### Material supplied
/-- Chapter 04. A true dual-port block RAM of 32-bit words without output registers (R105 to R111, R114): a read from
stage 3 presents the stored word, a write from stage 2 stores its enabled bytes, and nothing else of the block RAMs or of memory
changes; a simple dual-port block of 64-bit words writes and reads two words at once. Multiply blocks (R117 to R123): an enabled edge from stage 3 of the parcel's release moves every stage on; without CE, and
while GSR holds the stages, the block stays as it is; in a block without the optional stages P adds the product of A and B.
Model's choices: log entries 12 (DEDUCED), 25 (DESIGN CHOICE), 32 (DEDUCED), 35 (DEDUCED), 158 (DEDUCED), 185 (DESIGN CHOICE),
225 (DESIGN CHOICE). -/
def Obligations.BlockRamAndMultiplyCommandsRun : Prop :=
  (∀ (die : FDie) (block : Fin 2112) (portB rsto : Bool) (addr : BitVec 12) (c : Config.BramCfg) (s : State),
    s.stageOf die.die (bramParcel block) = 3 → s.frozen.contains (parcelKey die.die (bramParcel block)) = false →
    s.bramSet die.die block = c → c.simple = false → c.geomA = 2 → c.geomB = 2 → c.outA = false → c.outB = false → s.eccMarked die.die 0 (block * 1024 + addr.toNat % 1024) = false →
    ∃ t, exec (.bramRead die block portB addr rsto none) s = .next t ∧
    (Tbl.get BramPort.none t.bramPorts (bramKey die.die block * 2 + natOf portB)).dout =
      s.eccData die.die 0 (block * 1024 + addr.toNat % 1024) ∧ t.bram = s.bram ∧ s.keepsMem t) ∧
  (∀ (die : FDie) (block : Fin 2112) (portB : Bool) (x : BramAccess) (c : Config.BramCfg) (s : State), x.we.toNat % 16 = 15 →
    2 ≤ s.stageOf die.die (bramParcel block) → s.frozen.contains (parcelKey die.die (bramParcel block)) = false →
    s.bramSet die.die block = c → c.simple = false → c.geomA = 2 → c.geomB = 2 →
    ∃ t, exec (.bramWrite die block portB x none) s = .next t ∧
    t.eccData die.die 0 (block * 1024 + x.addr.toNat % 1024) = x.din.toNat % 2 ^ 32 ∧
    (∀ a, a ≠ block * 1024 + x.addr.toNat % 1024 → t.eccData die.die 0 a = s.eccData die.die 0 a) ∧ s.keepsMem t) ∧
  (∀ (die : FDie) (block : Fin 2112) (portB : Bool) (x : BramAccess) (c : Config.BramCfg) (s : State), x.we.toNat % 16 ≠ 0 →
    x.we.toNat % 16 ≠ 15 →
    2 ≤ s.stageOf die.die (bramParcel block) → s.frozen.contains (parcelKey die.die (bramParcel block)) = false →
    s.bramSet die.die block = c → c.simple = false → c.geomA = 2 → c.geomB = 2 →
    s.eccMarked die.die 0 (block * 1024 + x.addr.toNat % 1024) = false → ∃ t, exec (.bramNarrowWrite die block portB x none) s = .next t ∧
    t.eccData die.die 0 (block * 1024 + x.addr.toNat % 1024) =
      mergeBytes (s.eccData die.die 0 (block * 1024 + x.addr.toNat % 1024)) (x.din.toNat % 2 ^ 32) (x.we.toNat % 16) 4 ∧
    (∀ a, a ≠ block * 1024 + x.addr.toNat % 1024 → t.eccData die.die 0 a = s.eccData die.die 0 a) ∧ s.keepsMem t) ∧
  (∀ (die : FDie) (block : Fin 2112) (portB rsto : Bool) (addr : BitVec 12) (s : State),
    s.stageOf die.die (bramParcel block) < 3 →
    exec (.bramRead die block portB addr rsto none) s = .next (s.railSettle die.die)) ∧
  (∀ (die : FDie) (block : Fin 2112) (x : BramAccess) (c : Config.BramCfg) (s : State), x.we = 255 →
    2 ≤ s.stageOf die.die (bramParcel block) → s.frozen.contains (parcelKey die.die (bramParcel block)) = false →
    s.bramSet die.die block = c → c.simple = true → c.geomA = 3 → ∃ t, exec (.bramWrite die block false x none) s = .next t ∧
    t.eccData die.die 0 (block * 1024 + 2 * (x.addr.toNat % 512)) = x.din.toNat % 2 ^ 32 ∧
    t.eccData die.die 0 (block * 1024 + 2 * (x.addr.toNat % 512) + 1) = x.din.toNat / 2 ^ 32 ∧
    (∀ a, a ≠ block * 1024 + 2 * (x.addr.toNat % 512) → a ≠ block * 1024 + 2 * (x.addr.toNat % 512) + 1 →
      t.eccData die.die 0 a = s.eccData die.die 0 a) ∧ s.keepsMem t) ∧
  (∀ (die : FDie) (block : Fin 2112) (addr : BitVec 12) (c : Config.BramCfg) (s : State),
    s.stageOf die.die (bramParcel block) = 3 → s.frozen.contains (parcelKey die.die (bramParcel block)) = false →
    s.bramSet die.die block = c → c.simple = true → c.geomB = 3 → c.outB = false →
    s.eccMarked die.die 0 (block * 1024 + 2 * (addr.toNat % 512)) = false →
    s.eccMarked die.die 0 (block * 1024 + 2 * (addr.toNat % 512) + 1) = false →
    ∃ t, exec (.bramRead die block true addr false none) s = .next t ∧
    (Tbl.get BramPort.none t.bramPorts (bramKey die.die block * 2)).dout = s.eccData die.die 0 (block * 1024 + 2 * (addr.toNat % 512)) ∧
    (Tbl.get BramPort.none t.bramPorts (bramKey die.die block * 2 + 1)).dout =
      s.eccData die.die 0 (block * 1024 + 2 * (addr.toNat % 512) + 1) ∧ t.bram = s.bram ∧ s.keepsMem t) ∧
  (∀ (die : FDie) (block : Fin 4224) (rst : Bool) (i : MultIn) (s : State), s.stageOf die.die (multParcel block) = 3 →
    s.frozen.contains (parcelKey die.die (multParcel block)) = false →
    ∃ t, exec (.multiplyClockEdge die block true rst i) s = .next t ∧ s.keepsRegs [] t ∧ s.keepsMem t ∧
    t.mult die.die block = (if rst then MultRegs.zero else
      multEdge (s.multSet die.die block) (s.mult die.die block) i (s.pcin die.die block) false) ∧
    (∀ c : Config.MultCfg, s.multSet die.die block = c → c.stage1 = false → c.stage2 = false → c.stage3 = false → c.preadd = false →
      rst = false → i.zsel = 1 → i.msub = false →
      (t.mult die.die block).p = wrapS 64 ((s.mult die.die block).p + i.a.toInt * i.b.toInt))) ∧
  (∀ (die : FDie) (block : Fin 4224) (rst : Bool) (i : MultIn) (s : State),
    exec (.multiplyClockEdge die block false rst i) s = .next (s.railSettle die.die)) ∧
  (∀ (die : FDie) (block : Fin 4224) (ce rst : Bool) (i : MultIn) (s : State), s.stageOf die.die (multParcel block) < 3 →
    exec (.multiplyClockEdge die block ce rst i) s = .next (s.railSettle die.die))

### Task details
In the data above, find the line that contains "1) ∧ t.bram" and the line that contains "s.frozen.contains (parcelKey die.die (multParcel". Repeat exactly those lines and every line between them, and only those.

### Output of the exercise
      s.eccData die.die 0 (block * 1024 + 2 * (addr.toNat % 512) + 1) ∧ t.bram = s.bram ∧ s.keepsMem t) ∧
  (∀ (die : FDie) (block : Fin 4224) (rst : Bool) (i : MultIn) (s : State), s.stageOf die.die (multParcel block) = 3 →
    s.frozen.contains (parcelKey die.die (multParcel block)) = false →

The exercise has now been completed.